Bio Adenosin Tri Phosphat dapat dihasilkan dari berbagai proses seluler diantaranya
melalui proses fosforilasi oksidatif dengan bantuan ensim pengkatalis ATP sintetase. Bahan
14
bakar utama sintesis ATP adalah glukosa dan asam lemak. ATP berfungsi sebagai pembawa
energi dalam tubuh mikroorganisme hidup mulai dari bakteri, jamur, tumbuhan, hewan, dan
termasuk manusia. Kemudian, ATP akan diuraikan menjadi ADP dan phosphate. Selanjutnya,
ADP ini akan menangkap energi yang dilepaskan oleh pembakaran nutrisi dan mentransfernya
untuk reaksi-reaksi yang membutuhkan energi seperti membangun komponen sel, kontraksi otot,
transmisi pesan syaraf, dan pengaturan energi di dalam sel (Guyton 1997).
Bio Adenosin Tri Phosphat merupakan energi siap pakai yang digunakan bersama
multivitamin dan ion esensial pada hewan ruminansia termasuk sapi. Beberapa produk Bio ATP
yang beredar di Indonesia antara lain Biosalamin, BiosanTP, dan Biomin (IOHI 2008). ATP
akan mempercepat perbaikan fungsi tubuh dengan menyediakan energi yang siap pakai.
Ketersediaan energi ini akan membantu obat bekerja lebih optimal dan mempercepat
persembuhan terhadap penyakit tertentu (Katzung 2001).
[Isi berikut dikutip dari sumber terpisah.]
-- ==== Sys2Proof/Machine/System.lean ====
section
/-! DEFINITION. Several core instances, one per physical bus controller (spec/60_exceptions.md R217). -/

namespace Sys2Proof.Machine

/-- `N_INST` instances (R6, R217): each its own state record, ports and parameters, no field shared. DESIGN
CHOICE (assumption 15). -/
structure System where
  insts : List State
  deriving DecidableEq, Repr

/-- All instances at power-on. -/
def System.reset : System where
  insts := (List.range Config.nInst).map fun k => State.powerOn (Config.params k)

/-- Instance `k` takes a step, and no other does; `none` if there is no such instance. -/
def System.stepAt (k : Nat) (y : System) : Option (Host.Outcome System Fault Refusal) :=
  match y.insts[k]? with
  | none => none
  | some s =>
    match step s with
    | .next t => some (.next { insts := y.insts.set k t })
    | .fault r => some (.fault r)
    | .refused r => some (.refused r)

end Sys2Proof.Machine
end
Para praktisi ternak ruminansia di Boyolali, Klaten, Sumedang, dan Lembang biasanya
selalu menggunakan kombinasi enrofloksasin dan BioATP untuk menanggulangi infeksi saluran
pencernaan, pernafasan, dan mastitis. Para praktisi ternak ruminansia di Boyolali, Klaten,
Sumedang, dan Lembang telah memberikan enrofloksasin yang dikombinasikan dengan BioATP
untuk menanggulangi infeksi saluran pencernaan, pernapasan, dan mastitis. Natrium selenite
yang terdapat dalam sediaan BioATP yang diberikan bersamaan dengan enrofloksasin di dalam
tubuh akan membentuk kompleks ikatan natrium-enrofloksasin. Selanjutnya, enrofloksasin akan
masuk ke dalam sel bersamaan dengan natrium melalui kanal natrium sel (Walker 1992; Gootz
dan Brightly 1996; Giguere dan Belanger 1997). Ikatan ini diduga akan menyebabkan
konsentrasi enrofloksasin di dalam plasma darah akan meningkat. Selain itu, BioATP
diperkirakan akan memberikan energi kepada enrofloksasin sehingga enrofloksasin akan lebih
mudah bekerja terhadap bakteri target. Selain itu, adanya kalium selenit dalam sediaan BioATP
akan menyatabilkan membran sel sehingga fungsi sel berjalan secara fisiologis (Cunningham
1997). Sementara itu, Vitamin B12 akan mendukung optimalisasi ATP dan reaksi ensimatis di
dalam tubuh. Hal inilah yang menjadi landasan pemberian BioATP yang dikombinasikan dengan
enrofloksasin diduga akan meningkatkan ketersediaan hayati enrofloksasin di dalam plasma
darah.
BAHAN DAN METODE
Waktu dan Tempat Penelitian
Penelitian ini dilaksanakan mulai bulan Mei sampai dengan Agustus 2009 di Fakultas
Kedokteran Hewan, IPB dan di Balai Besar Pengujian Mutu Sertifikasi Obat Hewan
(BBPMSOH), Gunung Sindur, Bogor.
Alat dan Bahan
Alat yang digunakan pada penelitian ini adalah spoit 5 ml, tabung EDTA 5 ml, termos es,
ice pack, dan HPLC. Peralatan lain yang digunakan adalah peralatan untuk kultur jaringan yang
terdiri atas plate 96 lubang, mikropipet, tube pipet, seperangkat clean ben, inkubator CO 2 ,
rerfrigerator, sentrifuse, mikroskop, kamera digital, autoclave, shaker, dan peralatan lainnya.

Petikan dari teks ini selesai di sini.